__TASK STATEMENT__
Where in the data below does the word "faults" appear? Copy each line that holds it.

(Collected data)
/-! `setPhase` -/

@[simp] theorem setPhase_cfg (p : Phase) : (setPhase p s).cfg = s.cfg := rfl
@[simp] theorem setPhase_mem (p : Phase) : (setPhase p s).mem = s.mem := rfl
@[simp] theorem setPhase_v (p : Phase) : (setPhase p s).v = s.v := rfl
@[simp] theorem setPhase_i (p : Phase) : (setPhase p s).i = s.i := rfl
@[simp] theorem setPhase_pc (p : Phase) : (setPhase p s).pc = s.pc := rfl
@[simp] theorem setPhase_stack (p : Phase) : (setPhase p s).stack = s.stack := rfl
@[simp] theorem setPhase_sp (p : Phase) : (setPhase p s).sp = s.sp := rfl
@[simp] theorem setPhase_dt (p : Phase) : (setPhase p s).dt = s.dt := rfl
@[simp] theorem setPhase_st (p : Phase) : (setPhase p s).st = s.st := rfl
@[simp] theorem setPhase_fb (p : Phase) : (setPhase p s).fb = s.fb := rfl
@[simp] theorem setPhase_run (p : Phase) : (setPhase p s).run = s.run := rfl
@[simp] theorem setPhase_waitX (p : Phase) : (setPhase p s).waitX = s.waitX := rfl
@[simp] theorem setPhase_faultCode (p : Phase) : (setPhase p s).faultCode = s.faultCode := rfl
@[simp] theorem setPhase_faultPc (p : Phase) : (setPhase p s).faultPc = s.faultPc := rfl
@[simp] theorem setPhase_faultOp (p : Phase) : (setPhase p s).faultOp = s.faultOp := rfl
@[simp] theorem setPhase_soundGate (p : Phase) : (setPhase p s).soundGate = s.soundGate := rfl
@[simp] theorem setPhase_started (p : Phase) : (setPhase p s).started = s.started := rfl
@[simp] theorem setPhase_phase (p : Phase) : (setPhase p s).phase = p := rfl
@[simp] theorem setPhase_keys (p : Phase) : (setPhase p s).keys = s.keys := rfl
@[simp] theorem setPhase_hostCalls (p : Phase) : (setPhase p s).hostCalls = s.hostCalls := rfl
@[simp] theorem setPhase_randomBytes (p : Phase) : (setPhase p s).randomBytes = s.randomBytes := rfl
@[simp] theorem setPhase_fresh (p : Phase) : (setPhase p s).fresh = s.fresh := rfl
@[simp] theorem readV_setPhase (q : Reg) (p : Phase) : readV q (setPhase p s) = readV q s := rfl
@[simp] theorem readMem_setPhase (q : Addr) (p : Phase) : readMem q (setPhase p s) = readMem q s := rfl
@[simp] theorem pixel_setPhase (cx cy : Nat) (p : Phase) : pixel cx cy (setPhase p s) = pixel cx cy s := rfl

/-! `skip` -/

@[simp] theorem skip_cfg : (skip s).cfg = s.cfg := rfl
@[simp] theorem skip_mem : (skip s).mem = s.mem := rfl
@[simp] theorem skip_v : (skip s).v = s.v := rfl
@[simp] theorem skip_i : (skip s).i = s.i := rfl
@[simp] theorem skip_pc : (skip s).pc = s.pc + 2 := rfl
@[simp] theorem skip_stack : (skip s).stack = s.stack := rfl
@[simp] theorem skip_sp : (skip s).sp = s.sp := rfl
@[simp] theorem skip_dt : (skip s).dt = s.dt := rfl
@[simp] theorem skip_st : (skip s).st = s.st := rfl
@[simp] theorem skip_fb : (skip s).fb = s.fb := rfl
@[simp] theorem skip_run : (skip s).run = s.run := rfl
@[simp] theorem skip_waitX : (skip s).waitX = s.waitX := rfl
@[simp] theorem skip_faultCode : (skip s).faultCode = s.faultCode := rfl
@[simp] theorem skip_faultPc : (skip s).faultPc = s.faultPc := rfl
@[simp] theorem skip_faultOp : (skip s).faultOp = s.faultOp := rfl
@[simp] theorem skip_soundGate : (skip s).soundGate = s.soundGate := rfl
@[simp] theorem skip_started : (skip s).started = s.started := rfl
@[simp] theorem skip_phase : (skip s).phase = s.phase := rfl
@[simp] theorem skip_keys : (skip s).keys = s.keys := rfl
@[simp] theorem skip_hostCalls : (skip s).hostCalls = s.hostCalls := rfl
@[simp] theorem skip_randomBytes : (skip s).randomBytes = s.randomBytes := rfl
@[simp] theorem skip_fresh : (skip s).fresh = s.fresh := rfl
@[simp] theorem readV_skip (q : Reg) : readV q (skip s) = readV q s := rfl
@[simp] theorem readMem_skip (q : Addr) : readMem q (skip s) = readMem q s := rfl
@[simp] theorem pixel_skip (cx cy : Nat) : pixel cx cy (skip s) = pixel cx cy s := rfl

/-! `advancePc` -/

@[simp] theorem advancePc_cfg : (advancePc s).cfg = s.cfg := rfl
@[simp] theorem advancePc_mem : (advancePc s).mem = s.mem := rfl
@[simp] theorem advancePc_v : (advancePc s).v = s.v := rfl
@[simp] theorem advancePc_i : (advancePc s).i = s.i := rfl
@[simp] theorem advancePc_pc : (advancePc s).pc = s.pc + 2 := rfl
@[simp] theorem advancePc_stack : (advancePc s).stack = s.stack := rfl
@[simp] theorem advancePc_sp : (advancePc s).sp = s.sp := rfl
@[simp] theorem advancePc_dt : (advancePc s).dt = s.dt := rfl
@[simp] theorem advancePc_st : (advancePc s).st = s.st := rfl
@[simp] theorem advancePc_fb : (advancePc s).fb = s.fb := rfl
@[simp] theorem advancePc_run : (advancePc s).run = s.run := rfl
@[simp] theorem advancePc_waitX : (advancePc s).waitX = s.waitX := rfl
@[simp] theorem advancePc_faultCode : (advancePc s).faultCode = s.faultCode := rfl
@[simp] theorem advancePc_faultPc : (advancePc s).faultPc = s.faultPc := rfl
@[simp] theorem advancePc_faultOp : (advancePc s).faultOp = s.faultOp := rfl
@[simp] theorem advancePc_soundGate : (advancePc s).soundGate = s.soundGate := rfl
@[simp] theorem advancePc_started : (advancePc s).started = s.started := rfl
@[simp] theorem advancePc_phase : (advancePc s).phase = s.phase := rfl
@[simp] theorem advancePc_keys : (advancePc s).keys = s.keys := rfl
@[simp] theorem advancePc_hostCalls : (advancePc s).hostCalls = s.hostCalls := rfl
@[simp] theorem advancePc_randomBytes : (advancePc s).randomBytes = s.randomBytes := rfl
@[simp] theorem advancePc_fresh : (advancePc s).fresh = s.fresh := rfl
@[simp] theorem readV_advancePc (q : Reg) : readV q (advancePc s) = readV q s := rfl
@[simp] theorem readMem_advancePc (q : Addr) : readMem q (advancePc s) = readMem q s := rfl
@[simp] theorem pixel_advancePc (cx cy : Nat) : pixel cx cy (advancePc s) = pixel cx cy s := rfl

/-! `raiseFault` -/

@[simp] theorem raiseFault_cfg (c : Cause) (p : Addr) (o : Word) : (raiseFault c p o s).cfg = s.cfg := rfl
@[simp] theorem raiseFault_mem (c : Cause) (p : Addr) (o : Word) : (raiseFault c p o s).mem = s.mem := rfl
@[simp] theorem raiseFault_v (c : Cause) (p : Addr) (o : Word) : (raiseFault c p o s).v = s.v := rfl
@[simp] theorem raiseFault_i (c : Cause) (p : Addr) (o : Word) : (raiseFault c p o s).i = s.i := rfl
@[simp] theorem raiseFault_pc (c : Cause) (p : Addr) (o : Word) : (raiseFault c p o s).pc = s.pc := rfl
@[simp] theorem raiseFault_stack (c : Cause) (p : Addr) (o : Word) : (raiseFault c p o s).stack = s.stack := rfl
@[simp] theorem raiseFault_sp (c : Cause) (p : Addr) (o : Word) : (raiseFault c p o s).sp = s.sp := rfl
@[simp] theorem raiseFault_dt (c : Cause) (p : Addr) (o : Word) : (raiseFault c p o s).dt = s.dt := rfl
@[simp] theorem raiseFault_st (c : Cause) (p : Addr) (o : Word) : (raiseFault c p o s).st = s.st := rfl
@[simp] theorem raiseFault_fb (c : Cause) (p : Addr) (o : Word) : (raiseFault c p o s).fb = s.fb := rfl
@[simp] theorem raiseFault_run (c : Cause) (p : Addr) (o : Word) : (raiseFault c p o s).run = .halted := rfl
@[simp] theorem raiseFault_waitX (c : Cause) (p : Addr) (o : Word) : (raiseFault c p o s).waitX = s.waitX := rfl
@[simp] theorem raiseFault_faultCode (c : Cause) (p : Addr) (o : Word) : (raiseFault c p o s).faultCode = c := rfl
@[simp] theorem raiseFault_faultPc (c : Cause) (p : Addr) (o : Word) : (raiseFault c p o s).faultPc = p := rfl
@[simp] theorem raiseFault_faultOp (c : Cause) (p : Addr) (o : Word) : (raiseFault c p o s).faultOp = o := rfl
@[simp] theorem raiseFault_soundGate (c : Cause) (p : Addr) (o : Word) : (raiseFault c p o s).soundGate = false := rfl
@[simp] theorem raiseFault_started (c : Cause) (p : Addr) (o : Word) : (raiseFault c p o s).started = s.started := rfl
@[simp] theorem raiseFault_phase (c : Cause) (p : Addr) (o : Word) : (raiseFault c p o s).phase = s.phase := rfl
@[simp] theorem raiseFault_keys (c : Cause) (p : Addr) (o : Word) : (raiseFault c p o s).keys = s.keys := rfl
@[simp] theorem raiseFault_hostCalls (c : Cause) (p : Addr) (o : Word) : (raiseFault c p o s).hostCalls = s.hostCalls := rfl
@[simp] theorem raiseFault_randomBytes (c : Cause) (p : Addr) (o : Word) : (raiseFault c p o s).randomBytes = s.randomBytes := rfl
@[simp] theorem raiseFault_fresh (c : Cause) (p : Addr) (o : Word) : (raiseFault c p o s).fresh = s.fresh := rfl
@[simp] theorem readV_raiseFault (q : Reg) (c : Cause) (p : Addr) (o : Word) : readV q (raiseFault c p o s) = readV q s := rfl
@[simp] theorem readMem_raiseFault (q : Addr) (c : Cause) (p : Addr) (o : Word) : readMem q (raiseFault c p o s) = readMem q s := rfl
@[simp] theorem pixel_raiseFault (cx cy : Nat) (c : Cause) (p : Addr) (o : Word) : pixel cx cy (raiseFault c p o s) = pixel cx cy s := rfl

...

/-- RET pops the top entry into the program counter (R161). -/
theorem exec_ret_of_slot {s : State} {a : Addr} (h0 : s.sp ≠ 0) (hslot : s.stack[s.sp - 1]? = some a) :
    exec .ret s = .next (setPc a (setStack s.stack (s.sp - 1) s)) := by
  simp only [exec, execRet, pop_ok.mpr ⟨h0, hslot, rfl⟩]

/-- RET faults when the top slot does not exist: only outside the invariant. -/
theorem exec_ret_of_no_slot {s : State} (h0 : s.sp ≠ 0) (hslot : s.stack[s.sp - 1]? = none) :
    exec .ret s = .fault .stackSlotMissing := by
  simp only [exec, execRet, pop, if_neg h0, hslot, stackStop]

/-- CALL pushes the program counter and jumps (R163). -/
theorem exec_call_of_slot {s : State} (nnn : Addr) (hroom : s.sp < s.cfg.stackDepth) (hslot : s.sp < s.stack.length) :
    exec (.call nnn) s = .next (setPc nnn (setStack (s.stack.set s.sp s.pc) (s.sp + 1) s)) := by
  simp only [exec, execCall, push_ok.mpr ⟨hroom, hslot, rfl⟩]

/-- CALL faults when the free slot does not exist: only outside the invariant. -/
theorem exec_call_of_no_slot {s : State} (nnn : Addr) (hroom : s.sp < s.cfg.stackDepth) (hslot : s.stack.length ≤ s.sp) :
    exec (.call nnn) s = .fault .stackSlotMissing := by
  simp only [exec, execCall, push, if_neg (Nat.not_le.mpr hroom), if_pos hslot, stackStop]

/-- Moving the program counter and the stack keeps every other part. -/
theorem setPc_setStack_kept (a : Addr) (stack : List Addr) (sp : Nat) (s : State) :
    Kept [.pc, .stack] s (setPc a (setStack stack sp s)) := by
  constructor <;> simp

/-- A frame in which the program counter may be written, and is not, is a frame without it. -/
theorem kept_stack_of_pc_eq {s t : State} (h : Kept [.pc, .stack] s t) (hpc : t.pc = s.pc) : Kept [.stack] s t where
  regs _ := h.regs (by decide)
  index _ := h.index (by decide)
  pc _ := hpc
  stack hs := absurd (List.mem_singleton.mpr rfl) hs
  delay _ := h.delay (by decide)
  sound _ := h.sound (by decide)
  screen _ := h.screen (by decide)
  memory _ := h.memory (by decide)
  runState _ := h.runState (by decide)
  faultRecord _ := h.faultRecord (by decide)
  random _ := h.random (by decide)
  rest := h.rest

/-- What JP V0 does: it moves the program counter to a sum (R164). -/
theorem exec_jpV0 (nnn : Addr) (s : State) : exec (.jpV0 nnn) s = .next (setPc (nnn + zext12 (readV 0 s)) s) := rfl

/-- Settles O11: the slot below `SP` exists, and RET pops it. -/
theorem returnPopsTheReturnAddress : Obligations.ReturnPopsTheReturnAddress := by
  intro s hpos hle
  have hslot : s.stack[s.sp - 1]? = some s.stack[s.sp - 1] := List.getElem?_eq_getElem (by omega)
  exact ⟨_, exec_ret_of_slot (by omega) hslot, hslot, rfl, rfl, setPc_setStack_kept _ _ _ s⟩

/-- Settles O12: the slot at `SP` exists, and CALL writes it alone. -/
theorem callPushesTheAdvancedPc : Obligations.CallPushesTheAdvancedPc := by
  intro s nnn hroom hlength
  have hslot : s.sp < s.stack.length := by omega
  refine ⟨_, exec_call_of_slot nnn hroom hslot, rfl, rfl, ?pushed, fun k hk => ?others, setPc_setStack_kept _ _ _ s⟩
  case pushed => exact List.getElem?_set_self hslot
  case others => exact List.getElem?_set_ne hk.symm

* * *

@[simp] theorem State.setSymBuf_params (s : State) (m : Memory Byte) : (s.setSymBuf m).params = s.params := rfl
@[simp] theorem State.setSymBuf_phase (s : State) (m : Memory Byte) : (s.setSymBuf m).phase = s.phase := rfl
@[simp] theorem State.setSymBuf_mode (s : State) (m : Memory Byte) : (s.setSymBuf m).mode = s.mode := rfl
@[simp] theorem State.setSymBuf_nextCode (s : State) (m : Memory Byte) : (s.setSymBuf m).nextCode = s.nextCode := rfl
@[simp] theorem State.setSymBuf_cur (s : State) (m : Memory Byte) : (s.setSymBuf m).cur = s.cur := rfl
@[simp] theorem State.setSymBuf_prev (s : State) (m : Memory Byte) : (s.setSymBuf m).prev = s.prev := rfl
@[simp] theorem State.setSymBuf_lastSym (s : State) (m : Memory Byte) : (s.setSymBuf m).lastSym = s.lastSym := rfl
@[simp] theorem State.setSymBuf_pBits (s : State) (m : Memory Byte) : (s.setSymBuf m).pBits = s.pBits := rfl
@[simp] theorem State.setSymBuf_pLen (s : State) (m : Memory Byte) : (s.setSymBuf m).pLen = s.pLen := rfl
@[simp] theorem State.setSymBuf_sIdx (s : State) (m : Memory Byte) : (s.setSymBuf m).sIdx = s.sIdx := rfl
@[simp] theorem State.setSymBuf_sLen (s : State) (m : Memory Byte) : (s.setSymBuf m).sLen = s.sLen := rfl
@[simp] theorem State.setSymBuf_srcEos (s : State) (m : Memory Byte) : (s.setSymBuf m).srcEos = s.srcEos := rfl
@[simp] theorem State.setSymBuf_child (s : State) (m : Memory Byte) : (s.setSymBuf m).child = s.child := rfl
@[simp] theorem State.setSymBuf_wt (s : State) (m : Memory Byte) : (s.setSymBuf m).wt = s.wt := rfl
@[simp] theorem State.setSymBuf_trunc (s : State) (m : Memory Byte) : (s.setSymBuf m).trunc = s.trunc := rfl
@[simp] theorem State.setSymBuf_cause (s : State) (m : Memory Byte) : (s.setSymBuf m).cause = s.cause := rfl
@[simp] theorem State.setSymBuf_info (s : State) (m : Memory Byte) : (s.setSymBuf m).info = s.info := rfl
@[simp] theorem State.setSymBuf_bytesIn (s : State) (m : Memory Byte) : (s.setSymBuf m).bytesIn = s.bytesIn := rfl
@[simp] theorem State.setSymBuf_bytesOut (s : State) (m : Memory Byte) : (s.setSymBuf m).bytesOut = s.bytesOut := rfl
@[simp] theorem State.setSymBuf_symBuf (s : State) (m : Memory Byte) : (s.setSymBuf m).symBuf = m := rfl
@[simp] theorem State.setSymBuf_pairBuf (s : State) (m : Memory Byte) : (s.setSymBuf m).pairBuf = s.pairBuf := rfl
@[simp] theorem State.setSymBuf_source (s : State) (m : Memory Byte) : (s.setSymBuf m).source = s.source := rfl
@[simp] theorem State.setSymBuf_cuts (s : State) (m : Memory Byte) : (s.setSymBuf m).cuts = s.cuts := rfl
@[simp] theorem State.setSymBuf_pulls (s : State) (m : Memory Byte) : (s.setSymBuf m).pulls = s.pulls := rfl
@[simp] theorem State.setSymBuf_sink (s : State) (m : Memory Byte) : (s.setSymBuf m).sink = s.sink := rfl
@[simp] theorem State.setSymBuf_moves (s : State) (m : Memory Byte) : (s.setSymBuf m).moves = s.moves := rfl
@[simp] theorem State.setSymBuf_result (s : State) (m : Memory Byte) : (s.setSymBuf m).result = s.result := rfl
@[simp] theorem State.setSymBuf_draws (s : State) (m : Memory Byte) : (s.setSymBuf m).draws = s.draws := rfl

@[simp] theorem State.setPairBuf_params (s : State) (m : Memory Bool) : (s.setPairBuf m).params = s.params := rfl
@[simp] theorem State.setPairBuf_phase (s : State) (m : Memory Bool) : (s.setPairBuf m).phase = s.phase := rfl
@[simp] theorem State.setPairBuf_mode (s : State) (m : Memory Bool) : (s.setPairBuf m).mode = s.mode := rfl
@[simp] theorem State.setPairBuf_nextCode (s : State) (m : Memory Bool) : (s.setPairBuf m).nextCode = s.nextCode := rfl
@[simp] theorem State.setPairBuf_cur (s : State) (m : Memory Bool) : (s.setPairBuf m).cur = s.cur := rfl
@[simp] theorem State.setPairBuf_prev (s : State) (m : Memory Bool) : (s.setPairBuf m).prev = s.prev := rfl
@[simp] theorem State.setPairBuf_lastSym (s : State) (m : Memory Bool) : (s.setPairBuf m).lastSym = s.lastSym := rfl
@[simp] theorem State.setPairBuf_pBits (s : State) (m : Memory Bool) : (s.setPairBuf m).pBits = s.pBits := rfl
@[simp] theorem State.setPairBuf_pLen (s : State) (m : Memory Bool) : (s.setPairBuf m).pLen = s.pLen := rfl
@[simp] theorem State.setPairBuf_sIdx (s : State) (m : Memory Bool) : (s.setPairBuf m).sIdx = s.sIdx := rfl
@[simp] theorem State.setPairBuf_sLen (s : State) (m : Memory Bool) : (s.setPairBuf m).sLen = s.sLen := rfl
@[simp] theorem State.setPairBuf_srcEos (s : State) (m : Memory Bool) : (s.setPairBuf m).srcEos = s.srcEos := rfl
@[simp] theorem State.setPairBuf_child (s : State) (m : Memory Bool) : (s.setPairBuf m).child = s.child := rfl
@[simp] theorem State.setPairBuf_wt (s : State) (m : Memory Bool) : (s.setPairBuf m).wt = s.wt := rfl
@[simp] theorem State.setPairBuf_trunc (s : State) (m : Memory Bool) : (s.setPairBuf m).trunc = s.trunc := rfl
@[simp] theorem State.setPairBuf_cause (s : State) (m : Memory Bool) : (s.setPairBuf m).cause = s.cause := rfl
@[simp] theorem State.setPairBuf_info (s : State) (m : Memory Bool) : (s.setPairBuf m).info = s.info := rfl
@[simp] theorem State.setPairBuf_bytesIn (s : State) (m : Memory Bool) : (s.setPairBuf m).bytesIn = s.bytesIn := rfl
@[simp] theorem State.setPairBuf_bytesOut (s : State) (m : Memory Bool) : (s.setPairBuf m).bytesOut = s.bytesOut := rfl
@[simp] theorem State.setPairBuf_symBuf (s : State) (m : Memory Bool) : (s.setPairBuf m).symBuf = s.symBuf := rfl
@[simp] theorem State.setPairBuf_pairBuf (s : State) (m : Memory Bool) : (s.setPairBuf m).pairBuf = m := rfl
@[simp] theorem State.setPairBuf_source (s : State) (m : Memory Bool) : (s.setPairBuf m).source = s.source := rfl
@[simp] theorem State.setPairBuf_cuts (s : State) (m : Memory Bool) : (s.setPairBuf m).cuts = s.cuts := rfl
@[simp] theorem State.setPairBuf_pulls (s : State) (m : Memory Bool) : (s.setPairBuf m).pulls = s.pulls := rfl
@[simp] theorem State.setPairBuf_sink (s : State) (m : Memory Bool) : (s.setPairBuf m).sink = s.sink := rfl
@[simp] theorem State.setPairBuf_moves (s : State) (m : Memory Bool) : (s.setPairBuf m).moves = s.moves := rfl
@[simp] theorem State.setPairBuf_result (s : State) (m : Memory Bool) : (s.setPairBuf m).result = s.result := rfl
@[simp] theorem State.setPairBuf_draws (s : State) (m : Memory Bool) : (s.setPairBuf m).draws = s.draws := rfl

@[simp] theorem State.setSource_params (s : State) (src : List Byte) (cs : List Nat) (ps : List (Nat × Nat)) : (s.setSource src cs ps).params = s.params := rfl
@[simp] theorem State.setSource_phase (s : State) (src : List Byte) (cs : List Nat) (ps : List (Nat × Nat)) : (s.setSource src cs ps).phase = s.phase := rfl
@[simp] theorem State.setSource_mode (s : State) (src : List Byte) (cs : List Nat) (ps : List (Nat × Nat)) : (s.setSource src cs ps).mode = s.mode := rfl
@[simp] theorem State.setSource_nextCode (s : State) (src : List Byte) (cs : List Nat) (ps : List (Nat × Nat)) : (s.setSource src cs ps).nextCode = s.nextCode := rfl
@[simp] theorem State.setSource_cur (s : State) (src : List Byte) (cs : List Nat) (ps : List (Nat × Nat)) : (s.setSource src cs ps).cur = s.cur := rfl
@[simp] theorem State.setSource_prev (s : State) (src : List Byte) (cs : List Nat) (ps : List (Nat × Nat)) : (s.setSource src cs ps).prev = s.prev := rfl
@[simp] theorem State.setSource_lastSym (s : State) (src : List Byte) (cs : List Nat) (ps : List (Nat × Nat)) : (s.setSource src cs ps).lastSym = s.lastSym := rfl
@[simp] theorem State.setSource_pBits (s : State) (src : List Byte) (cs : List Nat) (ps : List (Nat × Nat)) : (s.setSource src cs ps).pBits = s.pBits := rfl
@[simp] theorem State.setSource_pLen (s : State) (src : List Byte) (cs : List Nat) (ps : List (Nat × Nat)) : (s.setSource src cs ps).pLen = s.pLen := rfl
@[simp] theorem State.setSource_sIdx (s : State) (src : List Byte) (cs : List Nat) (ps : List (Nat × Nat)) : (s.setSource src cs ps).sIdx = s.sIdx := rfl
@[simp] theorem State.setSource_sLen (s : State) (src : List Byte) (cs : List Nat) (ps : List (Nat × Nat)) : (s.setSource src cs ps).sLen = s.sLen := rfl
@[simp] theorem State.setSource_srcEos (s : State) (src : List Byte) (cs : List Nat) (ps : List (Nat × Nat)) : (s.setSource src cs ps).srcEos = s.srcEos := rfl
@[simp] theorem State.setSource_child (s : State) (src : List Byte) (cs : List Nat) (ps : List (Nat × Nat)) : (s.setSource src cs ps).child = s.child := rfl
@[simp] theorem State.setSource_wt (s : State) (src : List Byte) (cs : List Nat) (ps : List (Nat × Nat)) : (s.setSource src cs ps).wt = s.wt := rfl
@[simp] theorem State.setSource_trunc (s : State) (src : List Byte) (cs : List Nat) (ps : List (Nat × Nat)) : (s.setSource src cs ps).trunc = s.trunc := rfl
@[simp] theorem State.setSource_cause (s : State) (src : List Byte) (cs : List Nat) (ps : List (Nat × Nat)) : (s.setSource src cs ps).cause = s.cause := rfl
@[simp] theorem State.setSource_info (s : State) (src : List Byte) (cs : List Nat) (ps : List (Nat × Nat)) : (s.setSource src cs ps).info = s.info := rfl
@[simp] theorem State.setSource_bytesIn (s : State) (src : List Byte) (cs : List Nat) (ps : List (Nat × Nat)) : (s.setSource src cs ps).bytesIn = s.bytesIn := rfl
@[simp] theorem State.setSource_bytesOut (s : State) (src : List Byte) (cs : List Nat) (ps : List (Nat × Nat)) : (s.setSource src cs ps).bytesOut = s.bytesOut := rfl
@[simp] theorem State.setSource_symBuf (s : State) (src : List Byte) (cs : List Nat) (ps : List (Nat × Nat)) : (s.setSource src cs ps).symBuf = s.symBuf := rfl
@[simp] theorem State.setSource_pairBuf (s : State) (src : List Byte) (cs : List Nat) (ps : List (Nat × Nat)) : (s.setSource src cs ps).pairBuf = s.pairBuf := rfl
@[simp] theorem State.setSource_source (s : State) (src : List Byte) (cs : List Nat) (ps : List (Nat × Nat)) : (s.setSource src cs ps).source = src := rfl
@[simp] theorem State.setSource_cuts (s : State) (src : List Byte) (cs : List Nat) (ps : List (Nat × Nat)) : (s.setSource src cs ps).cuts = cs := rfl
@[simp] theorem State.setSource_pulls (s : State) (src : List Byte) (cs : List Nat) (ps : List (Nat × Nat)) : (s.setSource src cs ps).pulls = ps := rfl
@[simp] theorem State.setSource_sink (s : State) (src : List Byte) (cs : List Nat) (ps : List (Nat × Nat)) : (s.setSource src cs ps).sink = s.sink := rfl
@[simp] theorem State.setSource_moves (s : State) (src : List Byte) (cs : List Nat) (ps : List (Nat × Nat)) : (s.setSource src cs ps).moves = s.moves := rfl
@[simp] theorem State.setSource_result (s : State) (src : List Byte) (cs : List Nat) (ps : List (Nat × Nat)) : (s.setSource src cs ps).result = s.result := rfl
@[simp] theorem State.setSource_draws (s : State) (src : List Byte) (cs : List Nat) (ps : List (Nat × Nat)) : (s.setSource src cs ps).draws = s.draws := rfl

__SOLUTION FOR THIS EXERCISE__
/-- RET faults when the top slot does not exist: only outside the invariant. -/
/-- CALL faults when the free slot does not exist: only outside the invariant. -/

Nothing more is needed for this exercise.